En bref, Bryan Eubanks semble avoir choisi la voix de l’écriture et de la composition, des idées directrices et des structures formelles et rigoureuses dorénavant. De tout ce que j’ai entendu de ce musicien auparavant, je n’ai jamais trouvé qu’il était un grand virtuose en quelque sorte, mais que ce qui faisait sa force, c’étaient surtout les idées qui étaient derrière. Bryan Eubanks n’est pas un instrumentiste virtuose, mais il a des idées musicales singulières et fortes, et cette nouvelle orientation vers l’écriture est certainement un choix qui met beaucoup plus en valeur chacune de ses excellentes idées musicales. Recommandé en tout cas. 

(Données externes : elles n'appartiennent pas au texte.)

-- ==== Sys2Proof/Laws/State.lean ====
section
/-! SUPPORT. What each named update of the state does to each field, one lemma a field: the updated field takes its value, every other field
stays. Then the tables: what is read back after a write at the same key and at another. -/

namespace Sys2Proof.Machine

/-! ## Fields -/

@[simp] theorem State.setWarp_cycle (s : State) (k : Nat) (w : Warp) : (s.setWarp k w).cycle = s.cycle := rfl
@[simp] theorem State.setWarp_draw (s : State) (k : Nat) (w : Warp) : (s.setWarp k w).draw = s.draw := rfl
@[simp] theorem State.setWarp_nextOp (s : State) (k : Nat) (w : Warp) : (s.setWarp k w).nextOp = s.nextOp := rfl
@[simp] theorem State.setWarp_lastEngine (s : State) (k : Nat) (w : Warp) : (s.setWarp k w).lastEngine = s.lastEngine := rfl
@[simp] theorem State.setWarp_agenda (s : State) (k : Nat) (w : Warp) : (s.setWarp k w).agenda = s.agenda := rfl
@[simp] theorem State.setWarp_cur (s : State) (k : Nat) (w : Warp) : (s.setWarp k w).cur = s.cur := rfl
@[simp] theorem State.setWarp_mem (s : State) (k : Nat) (w : Warp) : (s.setWarp k w).mem = s.mem := rfl
@[simp] theorem State.setWarp_memBad (s : State) (k : Nat) (w : Warp) : (s.setWarp k w).memBad = s.memBad := rfl
@[simp] theorem State.setWarp_warps (s : State) (k : Nat) (w : Warp) : (s.setWarp k w).warps = fmPut s.warps k w := rfl
@[simp] theorem State.setWarp_quads (s : State) (k : Nat) (w : Warp) : (s.setWarp k w).quads = s.quads := rfl
@[simp] theorem State.setWarp_crews (s : State) (k : Nat) (w : Warp) : (s.setWarp k w).crews = s.crews := rfl
@[simp] theorem State.setWarp_cores (s : State) (k : Nat) (w : Warp) : (s.setWarp k w).cores = s.cores := rfl
@[simp] theorem State.setWarp_clusters (s : State) (k : Nat) (w : Warp) : (s.setWarp k w).clusters = s.clusters := rfl
@[simp] theorem State.setWarp_dies (s : State) (k : Nat) (w : Warp) : (s.setWarp k w).dies = s.dies := rfl
@[simp] theorem State.setWarp_outs (s : State) (k : Nat) (w : Warp) : (s.setWarp k w).outs = s.outs := rfl
@[simp] theorem State.setWarp_foreign (s : State) (k : Nat) (w : Warp) : (s.setWarp k w).foreign = s.foreign := rfl
@[simp] theorem State.setWarp_net (s : State) (k : Nat) (w : Warp) : (s.setWarp k w).net = s.net := rfl
@[simp] theorem State.setWarp_slices (s : State) (k : Nat) (w : Warp) : (s.setWarp k w).slices = s.slices := rfl
@[simp] theorem State.setWarp_snaps (s : State) (k : Nat) (w : Warp) : (s.setWarp k w).snaps = s.snaps := rfl
@[simp] theorem State.setWarp_seals (s : State) (k : Nat) (w : Warp) : (s.setWarp k w).seals = s.seals := rfl
@[simp] theorem State.setWarp_tlb (s : State) (k : Nat) (w : Warp) : (s.setWarp k w).tlb = s.tlb := rfl
@[simp] theorem State.setWarp_tlbinv (s : State) (k : Nat) (w : Warp) : (s.setWarp k w).tlbinv = s.tlbinv := rfl
@[simp] theorem State.setWarp_retired (s : State) (k : Nat) (w : Warp) : (s.setWarp k w).retired = s.retired := rfl
@[simp] theorem State.setWarp_faults (s : State) (k : Nat) (w : Warp) : (s.setWarp k w).faults = s.faults := rfl
@[simp] theorem State.setWarp_nextTag (s : State) (k : Nat) (w : Warp) : (s.setWarp k w).nextTag = s.nextTag := rfl
@[simp] theorem State.setWarp_seq (s : State) (k : Nat) (w : Warp) : (s.setWarp k w).seq = s.seq := rfl
@[simp] theorem State.setWarp_tiles (s : State) (k : Nat) (w : Warp) : (s.setWarp k w).tiles = s.tiles := rfl
@[simp] theorem State.setWarp_pkg (s : State) (k : Nat) (w : Warp) : (s.setWarp k w).pkg = s.pkg := rfl

@[simp] theorem State.setQuad_cycle (s : State) (k : Nat) (v : Quad) : (s.setQuad k v).cycle = s.cycle := rfl
@[simp] theorem State.setQuad_draw (s : State) (k : Nat) (v : Quad) : (s.setQuad k v).draw = s.draw := rfl
@[simp] theorem State.setQuad_nextOp (s : State) (k : Nat) (v : Quad) : (s.setQuad k v).nextOp = s.nextOp := rfl
@[simp] theorem State.setQuad_lastEngine (s : State) (k : Nat) (v : Quad) : (s.setQuad k v).lastEngine = s.lastEngine := rfl
@[simp] theorem State.setQuad_agenda (s : State) (k : Nat) (v : Quad) : (s.setQuad k v).agenda = s.agenda := rfl
@[simp] theorem State.setQuad_cur (s : State) (k : Nat) (v : Quad) : (s.setQuad k v).cur = s.cur := rfl
@[simp] theorem State.setQuad_mem (s : State) (k : Nat) (v : Quad) : (s.setQuad k v).mem = s.mem := rfl
@[simp] theorem State.setQuad_memBad (s : State) (k : Nat) (v : Quad) : (s.setQuad k v).memBad = s.memBad := rfl
@[simp] theorem State.setQuad_warps (s : State) (k : Nat) (v : Quad) : (s.setQuad k v).warps = s.warps := rfl
@[simp] theorem State.setQuad_quads (s : State) (k : Nat) (v : Quad) : (s.setQuad k v).quads = fmPut s.quads k v := rfl
@[simp] theorem State.setQuad_crews (s : State) (k : Nat) (v : Quad) : (s.setQuad k v).crews = s.crews := rfl
@[simp] theorem State.setQuad_cores (s : State) (k : Nat) (v : Quad) : (s.setQuad k v).cores = s.cores := rfl
@[simp] theorem State.setQuad_clusters (s : State) (k : Nat) (v : Quad) : (s.setQuad k v).clusters = s.clusters := rfl
@[simp] theorem State.setQuad_dies (s : State) (k : Nat) (v : Quad) : (s.setQuad k v).dies = s.dies := rfl
@[simp] theorem State.setQuad_outs (s : State) (k : Nat) (v : Quad) : (s.setQuad k v).outs = s.outs := rfl
@[simp] theorem State.setQuad_foreign (s : State) (k : Nat) (v : Quad) : (s.setQuad k v).foreign = s.foreign := rfl
@[simp] theorem State.setQuad_net (s : State) (k : Nat) (v : Quad) : (s.setQuad k v).net = s.net := rfl
@[simp] theorem State.setQuad_slices (s : State) (k : Nat) (v : Quad) : (s.setQuad k v).slices = s.slices := rfl
@[simp] theorem State.setQuad_snaps (s : State) (k : Nat) (v : Quad) : (s.setQuad k v).snaps = s.snaps := rfl
@[simp] theorem State.setQuad_seals (s : State) (k : Nat) (v : Quad) : (s.setQuad k v).seals = s.seals := rfl
@[simp] theorem State.setQuad_tlb (s : State) (k : Nat) (v : Quad) : (s.setQuad k v).tlb = s.tlb := rfl
@[simp] theorem State.setQuad_tlbinv (s : State) (k : Nat) (v : Quad) : (s.setQuad k v).tlbinv = s.tlbinv := rfl
@[simp] theorem State.setQuad_retired (s : State) (k : Nat) (v : Quad) : (s.setQuad k v).retired = s.retired := rfl
@[simp] theorem State.setQuad_faults (s : State) (k : Nat) (v : Quad) : (s.setQuad k v).faults = s.faults := rfl
@[simp] theorem State.setQuad_nextTag (s : State) (k : Nat) (v : Quad) : (s.setQuad k v).nextTag = s.nextTag := rfl
@[simp] theorem State.setQuad_seq (s : State) (k : Nat) (v : Quad) : (s.setQuad k v).seq = s.seq := rfl
@[simp] theorem State.setQuad_tiles (s : State) (k : Nat) (v : Quad) : (s.setQuad k v).tiles = s.tiles := rfl
@[simp] theorem State.setQuad_pkg (s : State) (k : Nat) (v : Quad) : (s.setQuad k v).pkg = s.pkg := rfl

Américain émigré en Suisse depuis pas mal d'années maintenant, Jason Kahn est également un musicien reconnu pour sa pratique de l'électronique, même s'il officie également à la batterie et à la voix maintenant. C'est aussi un musicien qui a eu de nombreuses occasions de pratiquer l'improvisation, mais qui a tendance à s'en écarter de plus en plus. Preuve en est Noema, le dernier vinyle qu'il vient de publier sur son propre label.

Ce disque regroupe 37 petites pièces enregistrées en 2012 lors d'une résidence au Japon. Il s'agit uniquement de field-recordings, d'enregistrements en tous lieux et en tous genres, édités et mixés en 2013 à Zurich. Un peu de la même manière que Bryan Eubanks, je n'admire pas Jason Kahn pour sa virtuosité, mais pour la force de ses idées le plus souvent. Et ici, c'est encore le cas. Les enregistrements de Kahn ne sont pas tellement exceptionnels, leur mixage non plus. Mais l'écoute et la sensibilité de Kahn doivent bien l'être pour que ces enregistrements se révèlent aussi passionnants. Il y a quelque chose de profondément musical dans ces enregistrements, Kahn a su capter une ambiance sonore particulière lors de chaque enregistrement (qu'il contienne ou non de la musique). Qu'il soit dans un temple bouddhiste, dans un parc, un magasin, une station de métro, un restaurant, ou que sais-je encore, dans tous les lieux qu'il a eu l'occasion de visiter et d'explorer durant ces quelques mois, Jason Kahn a su capter comme l'essence sonore de ces lieux. Les enregistrements décrivent très bien l'atmosphère des lieux, et semblent capturés pour leur intérêt sonore et musical, mais lors du mixage, Jason Kahn a également su rendre compte de sa manière d'envisager chaque atmosphère, de rendre compte d'environnements drôles, intrigants, oppressants, austères, bruyants, calmes, musicaux, bruitistes, mystiques, citadins, naturels, etc. 

Il ne s'agit pas là d'une grande composition de musique concrète, ni de field-recordings remarquables. Il s'agit de partager des moments sonores avec un musicien à l'oreille et à l'attention fines. De partager des ressentis, des impressions sonores, et des souvenirs. C'est fin, personnel et sensible, c'est beau et intime.

J'en profite pour parler de la première publication sur le label Editions, géré par Jason Kahn et consacré uniquement à ses travaux. Il s'agit d'un LP édité en 2011 et intitulé On Metal Shore. Sur ce disque, Jason Kahn utilise principalement des sources acoustiques, instrumentales ou non, mais toujours métalliques. Muni de cylindres industriels, de cymbales, et d'objets divers, Jason Kahn met ces différents outils en vibration grâce à des baguettes, à d'autres objets, ou capte leur vibration "interne" avec des transducteurs.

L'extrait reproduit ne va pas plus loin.